Whenever the word "keeps" turns up in a line below, that line should be copied.

+++

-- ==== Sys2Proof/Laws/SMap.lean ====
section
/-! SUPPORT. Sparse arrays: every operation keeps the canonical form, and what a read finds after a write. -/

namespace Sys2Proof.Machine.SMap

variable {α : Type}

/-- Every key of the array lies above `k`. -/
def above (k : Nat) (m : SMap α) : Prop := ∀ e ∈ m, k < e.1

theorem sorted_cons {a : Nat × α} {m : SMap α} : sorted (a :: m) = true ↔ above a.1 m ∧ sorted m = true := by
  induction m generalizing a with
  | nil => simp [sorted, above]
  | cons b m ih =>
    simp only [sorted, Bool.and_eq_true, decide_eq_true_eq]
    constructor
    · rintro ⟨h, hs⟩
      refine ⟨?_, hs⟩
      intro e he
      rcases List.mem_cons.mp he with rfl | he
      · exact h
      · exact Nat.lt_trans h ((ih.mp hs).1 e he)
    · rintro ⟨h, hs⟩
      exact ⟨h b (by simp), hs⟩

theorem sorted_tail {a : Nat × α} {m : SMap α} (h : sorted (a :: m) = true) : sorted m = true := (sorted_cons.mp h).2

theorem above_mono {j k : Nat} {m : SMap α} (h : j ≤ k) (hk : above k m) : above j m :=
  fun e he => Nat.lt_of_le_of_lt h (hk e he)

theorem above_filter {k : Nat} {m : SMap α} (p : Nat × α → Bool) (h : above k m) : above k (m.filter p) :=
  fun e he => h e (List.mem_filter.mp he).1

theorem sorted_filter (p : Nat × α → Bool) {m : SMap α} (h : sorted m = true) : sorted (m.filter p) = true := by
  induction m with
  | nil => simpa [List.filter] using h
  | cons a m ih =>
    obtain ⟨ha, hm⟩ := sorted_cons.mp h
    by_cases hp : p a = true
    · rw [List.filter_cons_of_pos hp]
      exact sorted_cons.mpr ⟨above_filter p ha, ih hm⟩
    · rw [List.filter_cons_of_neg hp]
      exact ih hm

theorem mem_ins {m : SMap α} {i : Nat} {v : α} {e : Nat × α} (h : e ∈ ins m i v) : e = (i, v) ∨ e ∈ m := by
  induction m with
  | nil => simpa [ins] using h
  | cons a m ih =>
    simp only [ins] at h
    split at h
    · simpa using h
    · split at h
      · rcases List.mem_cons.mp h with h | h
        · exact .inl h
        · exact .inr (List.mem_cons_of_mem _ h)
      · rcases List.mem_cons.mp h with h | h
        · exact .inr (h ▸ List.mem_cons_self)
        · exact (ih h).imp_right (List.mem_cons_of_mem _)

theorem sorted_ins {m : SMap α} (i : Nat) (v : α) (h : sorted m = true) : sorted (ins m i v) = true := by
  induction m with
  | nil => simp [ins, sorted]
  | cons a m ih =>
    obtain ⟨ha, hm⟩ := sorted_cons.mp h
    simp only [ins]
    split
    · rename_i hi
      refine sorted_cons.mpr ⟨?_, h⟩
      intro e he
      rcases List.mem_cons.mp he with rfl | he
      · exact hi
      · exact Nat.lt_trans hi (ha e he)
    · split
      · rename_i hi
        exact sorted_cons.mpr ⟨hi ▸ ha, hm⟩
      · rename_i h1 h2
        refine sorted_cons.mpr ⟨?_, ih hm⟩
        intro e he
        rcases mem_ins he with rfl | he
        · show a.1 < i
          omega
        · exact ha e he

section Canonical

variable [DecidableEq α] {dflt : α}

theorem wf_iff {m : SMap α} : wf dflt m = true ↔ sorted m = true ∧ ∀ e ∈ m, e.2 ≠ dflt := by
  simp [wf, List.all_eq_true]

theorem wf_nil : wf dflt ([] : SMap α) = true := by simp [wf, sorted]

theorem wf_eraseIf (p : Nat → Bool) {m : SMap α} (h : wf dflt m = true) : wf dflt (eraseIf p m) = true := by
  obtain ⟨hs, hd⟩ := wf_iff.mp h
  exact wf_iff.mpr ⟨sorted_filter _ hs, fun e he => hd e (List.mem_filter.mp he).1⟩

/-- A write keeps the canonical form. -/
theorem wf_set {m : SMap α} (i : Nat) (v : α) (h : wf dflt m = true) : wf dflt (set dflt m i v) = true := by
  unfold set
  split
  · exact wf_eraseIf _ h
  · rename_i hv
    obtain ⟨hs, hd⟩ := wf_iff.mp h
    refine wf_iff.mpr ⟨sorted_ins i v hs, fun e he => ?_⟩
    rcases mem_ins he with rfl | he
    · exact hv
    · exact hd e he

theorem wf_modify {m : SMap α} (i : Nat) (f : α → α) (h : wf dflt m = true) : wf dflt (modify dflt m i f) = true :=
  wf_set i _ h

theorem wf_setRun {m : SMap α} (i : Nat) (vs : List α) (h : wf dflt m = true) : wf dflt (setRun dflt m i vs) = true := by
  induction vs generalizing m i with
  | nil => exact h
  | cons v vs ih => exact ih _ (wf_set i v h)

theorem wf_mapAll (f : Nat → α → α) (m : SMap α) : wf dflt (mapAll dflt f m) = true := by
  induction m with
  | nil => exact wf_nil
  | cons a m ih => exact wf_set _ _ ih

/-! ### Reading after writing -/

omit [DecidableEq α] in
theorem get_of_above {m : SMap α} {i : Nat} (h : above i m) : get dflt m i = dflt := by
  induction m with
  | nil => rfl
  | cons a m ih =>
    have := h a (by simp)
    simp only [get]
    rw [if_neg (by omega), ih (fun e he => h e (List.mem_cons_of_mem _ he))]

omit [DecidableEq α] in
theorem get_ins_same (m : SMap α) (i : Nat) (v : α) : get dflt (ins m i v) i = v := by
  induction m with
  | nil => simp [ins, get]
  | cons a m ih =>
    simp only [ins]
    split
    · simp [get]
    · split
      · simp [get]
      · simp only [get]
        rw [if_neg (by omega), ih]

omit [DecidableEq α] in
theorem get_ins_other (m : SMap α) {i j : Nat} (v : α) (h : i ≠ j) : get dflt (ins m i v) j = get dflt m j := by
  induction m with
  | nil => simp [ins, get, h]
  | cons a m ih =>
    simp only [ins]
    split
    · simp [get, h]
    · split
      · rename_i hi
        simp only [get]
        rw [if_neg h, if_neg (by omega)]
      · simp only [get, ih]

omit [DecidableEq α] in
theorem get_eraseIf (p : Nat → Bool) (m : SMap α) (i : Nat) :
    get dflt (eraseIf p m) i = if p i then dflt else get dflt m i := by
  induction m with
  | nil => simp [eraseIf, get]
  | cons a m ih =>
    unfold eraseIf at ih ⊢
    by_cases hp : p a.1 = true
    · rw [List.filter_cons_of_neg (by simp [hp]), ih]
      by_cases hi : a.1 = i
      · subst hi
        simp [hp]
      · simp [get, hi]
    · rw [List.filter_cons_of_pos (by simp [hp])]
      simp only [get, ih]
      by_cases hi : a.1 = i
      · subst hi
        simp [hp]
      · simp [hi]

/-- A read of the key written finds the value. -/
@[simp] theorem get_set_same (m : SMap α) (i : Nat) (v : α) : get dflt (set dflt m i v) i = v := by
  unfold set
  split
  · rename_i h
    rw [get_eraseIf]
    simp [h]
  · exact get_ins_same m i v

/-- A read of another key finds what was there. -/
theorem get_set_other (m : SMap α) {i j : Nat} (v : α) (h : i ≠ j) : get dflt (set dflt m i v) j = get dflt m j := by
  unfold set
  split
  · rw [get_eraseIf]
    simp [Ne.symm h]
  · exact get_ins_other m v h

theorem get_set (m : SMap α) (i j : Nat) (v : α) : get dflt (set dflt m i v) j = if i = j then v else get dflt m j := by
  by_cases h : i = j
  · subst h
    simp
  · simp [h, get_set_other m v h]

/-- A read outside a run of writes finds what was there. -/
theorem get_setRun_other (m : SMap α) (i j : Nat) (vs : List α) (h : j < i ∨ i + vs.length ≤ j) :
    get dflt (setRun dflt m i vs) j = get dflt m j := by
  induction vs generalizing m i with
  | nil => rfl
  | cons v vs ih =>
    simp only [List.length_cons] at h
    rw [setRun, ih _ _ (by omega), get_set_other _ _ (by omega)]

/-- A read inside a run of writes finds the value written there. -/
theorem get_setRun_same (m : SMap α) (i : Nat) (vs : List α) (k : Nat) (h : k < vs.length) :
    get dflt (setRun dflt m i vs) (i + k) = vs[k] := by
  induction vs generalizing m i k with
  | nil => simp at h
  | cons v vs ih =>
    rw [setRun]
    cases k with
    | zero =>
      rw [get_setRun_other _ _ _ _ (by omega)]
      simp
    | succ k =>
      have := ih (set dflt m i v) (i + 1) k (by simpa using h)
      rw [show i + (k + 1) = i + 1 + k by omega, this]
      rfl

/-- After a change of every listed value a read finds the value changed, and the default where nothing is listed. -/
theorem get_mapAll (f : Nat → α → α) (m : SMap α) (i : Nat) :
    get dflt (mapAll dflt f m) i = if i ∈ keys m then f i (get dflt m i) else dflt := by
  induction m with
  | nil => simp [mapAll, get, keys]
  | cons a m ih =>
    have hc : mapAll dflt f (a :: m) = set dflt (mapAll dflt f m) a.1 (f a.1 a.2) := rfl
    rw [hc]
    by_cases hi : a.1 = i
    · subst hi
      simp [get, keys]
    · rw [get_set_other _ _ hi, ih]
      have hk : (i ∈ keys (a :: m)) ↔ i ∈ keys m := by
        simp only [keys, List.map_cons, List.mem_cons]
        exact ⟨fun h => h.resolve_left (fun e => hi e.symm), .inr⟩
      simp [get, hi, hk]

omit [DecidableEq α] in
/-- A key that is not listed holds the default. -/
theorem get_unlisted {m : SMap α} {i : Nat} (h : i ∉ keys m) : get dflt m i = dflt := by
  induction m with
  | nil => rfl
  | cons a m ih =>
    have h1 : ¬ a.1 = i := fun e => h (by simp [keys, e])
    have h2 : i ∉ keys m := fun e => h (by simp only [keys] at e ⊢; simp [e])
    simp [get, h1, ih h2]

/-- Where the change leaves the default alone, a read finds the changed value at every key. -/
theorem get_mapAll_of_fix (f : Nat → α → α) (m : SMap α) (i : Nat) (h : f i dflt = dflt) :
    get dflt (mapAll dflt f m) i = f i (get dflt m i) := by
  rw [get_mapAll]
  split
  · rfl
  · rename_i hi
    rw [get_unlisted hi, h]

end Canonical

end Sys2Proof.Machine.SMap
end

+++

**Task response**.
/-! SUPPORT. Sparse arrays: every operation keeps the canonical form, and what a read finds after a write. -/
/-- A write keeps the canonical form. -/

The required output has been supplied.